I was very interested to read about this "mathematician who applies math to real-life situations." Imagine that, applying math to the real world. Such a novel idea almost makes me forget that the field of applied mathematics already exists. Anyway Bruce Bukiet's results in this study are silly enough to confirm there are flaws inherent to the projection. I can just use some simple baseball truths to dispute his conclusion that the Yankees should be projected to win 110 games this year and “dominate baseball.”

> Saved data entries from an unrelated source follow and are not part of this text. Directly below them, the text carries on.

/-- The ends of both ranges; then a raced job and one that is not raced, each at its end. -/
theorem witness_RacedJobOpensOnlyItsDestination : rowBusy.phase = .busy ∧ rowBusy.job.inRanges (0x100#32).toNat = true ∧
    rowBusy.job.inRanges (0x108#32).toNat = true ∧ rowBusy.job.inRanges (0x200#32).toNat = true ∧
    rowBusy.job.inRanges (0x205#32).toNat = true ∧ rowRaced.phase = .busy ∧ rowIdle.phase = .idle ∧
    Memory.wf rowIdle.mem = true ∧ 0x206 ∉ rowRaced.job.allDst ∧ rowLast.raced = false := by decide

theorem witness_StatusReadOrdersTheJobsWrites :
    (withRegs { Regs.reset with done := true }).regs.done = true ∧
    (withRegs { Regs.reset with err := true, errCode := .aborted }).regs.err = true ∧
    (let s := { rowLast with unsynced := [rowRecord] }
     s.unsynced = rowRecord :: [] ∧ rowRecord.raced = false ∧ rowRecord.job.dstSample (0x200#32).toNat = some (0, 0, 0) ∧
       rowRecord.job.dstSample (0x205#32).toNat = some (1, 0, 2)) := by decide

/-- A byte outside every destination, and the last source byte of the running job with no earlier job unseen. -/
theorem witness_StatusReadOrdersTheJobsWrites_source :
    let s := { rowLast with unsynced := [rowRecord] }
    (∀ r ∈ s.unsynced, ¬ r.job.Writes (0x206#32).toNat) ∧ s.Inv ∧ s.RecordsJob ∧ s.phase = .busy ∧
      (∀ r ∈ s.unsynced.tail, ¬ r.job.Writes (0x108#32).toNat) ∧ 2 < s.job.w.toNat ∧ 0 < s.job.h.toNat ∧
      (0x108#32).toNat = s.job.srcAddr 2 0 2 := by
  refine ⟨?_, by decide, fun _ => ⟨rowRecord, [], rfl, rfl, rfl, rfl⟩, rfl, by simp, by decide, by decide, by decide⟩
  intro r hr ⟨col, row, c, h1, h2, h3, h4⟩
  obtain rfl : r = rowRecord := by simpa using hr
  have h1 : col < 2 := h1
  have h2 : row < 1 := h2
  have h4 : 0x206 = 0x200 + row * 6 + 3 * col + c := h4
  omega

theorem witness_HostReadsWhatWasWritten :
    let s := { rowIdle with inputs := [.hostWrite 0xFFFFFFFF#32 0x5A#8, .hostRead 0xFFFFFFFF#32] }
    Memory.wf s.mem = true ∧ s.phase = .idle ∧ s.unsynced = [] ∧
      s.inputs = .hostWrite 0xFFFFFFFF#32 0x5A#8 :: .hostRead 0xFFFFFFFF#32 :: [] := by decide

theorem witness_PseudoInstructionsExpand :
    (ScriptLine.sreset, 3#32) ∈ [(ScriptLine.nop, 0#32), (.start, 1#32), (.abort, 2#32), (.sreset, 3#32)] ∧
    ({ rowBusy with inputs := [.wait] } : State).inputs = .wait :: [] ∧
    ({ rowIdle with inputs := [.wait] } : State).inputs = .wait :: [] := by decide

theorem witness_ScriptLinesAreTheirTransactions : (AccSize.byte = .byte ∨ AccSize.byte = .half) ∧
    (AccSize.half = .byte ∨ AccSize.half = .half) := by decide

/-- The job at its last tile, its end enabled as an interrupt and its record unseen. -/
def rowLastIrq : State := { rowLast with regs := { rowLast.regs with ieDone := true }, unsynced := [rowRecord] }

theorem rowLastIrq_records : rowLastIrq.RecordsJob := fun _ => ⟨rowRecord, [], rfl, rfl, rfl, rfl⟩

/-- The last tile raises irq by DONE; its last byte. -/
theorem witness_IrqOrdersTheJobsWrites_done : rowLastIrq.Inv ∧ rowLastIrq.RecordsJob ∧ rowLastIrq.phase = .busy ∧
    rowLastIrq.irq = false ∧ (∃ t, step rowLastIrq = .next t ∧ t.phase = .idle ∧ t.irq = true ∧ t.regs.done = true) ∧
    1 < rowLastIrq.job.tx.toNat ∧ 0 < rowLastIrq.job.ty.toNat ∧ (0x205#32).toNat = rowLastIrq.job.dstAddr 1 0 2 :=
  ⟨by decide, rowLastIrq_records, rfl, rfl, ⟨_, rfl, rfl, rfl, rfl⟩, by decide, by decide, by decide⟩

/-- ABORT raises it by ERR; the last byte of the finished tile. -/
theorem witness_IrqOrdersTheJobsWrites_aborted :
    let s := pending [.transaction 0x508#11 2#32] { rowLastIrq with regs := { rowLast.regs with ieErr := true } }
    s.Inv ∧ s.RecordsJob ∧ s.phase = .busy ∧ s.irq = false ∧
      (∃ t, step s = .next t ∧ t.phase = .idle ∧ t.irq = true ∧ 0 * s.job.tx.toNat + 0 < t.regs.progress.toNat) ∧
      (0x202#32).toNat = s.job.dstAddr 0 0 2 :=
  ⟨by decide, rowLastIrq_records, rfl, rfl, ⟨_, rfl, rfl, rfl, by decide⟩, by decide⟩

/-- A refused write raises it by ERR; the byte before that write. -/
theorem witness_IrqOrdersTheJobsWrites_refused :
    let s := gapped [⟨.write, 0x204, 0x204⟩] { rowLastIrq with regs := { rowLast.regs with ieErr := true } }
    s.Inv ∧ s.RecordsJob ∧ s.phase = .busy ∧ s.irq = false ∧
      (∃ t, step s = .next t ∧ t.phase = .idle ∧ t.irq = true ∧ t.regs.errCode = .busWrite ∧
        (0x203#32).toNat < t.regs.errAddr.toNat) ∧
      1 = s.cursor.cbx.toNat ∧ 0 = s.cursor.cby.toNat ∧ (0x203#32).toNat = s.job.dstAddr 1 0 0 :=
  ⟨by decide, rowLastIrq_records, rfl, rfl, ⟨_, rfl, rfl, rfl, rfl, by decide⟩, by decide, by decide, by decide⟩

/-- A step that begins a job, and a step of a running one. -/
theorem witness_StepKeepsTheJobsRecord_start :
    (∃ t, step (pending [.transaction 0x508#11 1#32] rowIdle) = .next t ∧ t.phase = .busy) ∧ rowIdle.phase = .idle ∧
      rowLastIrq.phase = .busy ∧ rowLastIrq.unsynced = rowRecord :: [] ∧ ∃ t, step rowLastIrq = .next t :=
  ⟨⟨_, rfl, rfl⟩, rfl, rfl, rfl, _, rfl⟩

theorem witness_StepKeepsTheJobsRecord : rowLastIrq.Inv ∧ rowLastIrq.RecordsJob ∧ rowIdle.Inv ∧ rowIdle.RecordsJob :=
  ⟨by decide, rowLastIrq_records, by decide, fun h => by cases h⟩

Truth 1: There haven’t been any truly dominant baseball teams in the last 5 years, and since the Yankees didn’t acquire too many former MVPs last offseason to stash on the bench, there is no reason to think their flawed roster will suddenly be dominant. From 2002 until now, only one team has won 105 games, and that was the 2004 Cardinals. Parity is up (comprehensive statistical analysis not shown) which means there are less easy teams to play and there are no flawless teams who you would expect to dominate.

Truth 2: It is indeed silly to try to exactly who will be injured when, but projecting everyone to stay healthy is silly as well. At the very least one should average how many games a player has played per year when trying to project a future season from that player. Red Sox management didn’t say “who knows if Pedro will get hurt, let’s sign him up for 5 years.” No, they did the best projection they could based on medical history. I could come up with a statistical study saying the Cubs will win 90 games this year, but how relevant would a projection be that assumes Mark Prior starts 35 games and posts a 2.00 ERA? Just because an entirely healthy Yankees roster producing at 100% could win 110 games (no probably not), doesn’t mean they are likely to this year.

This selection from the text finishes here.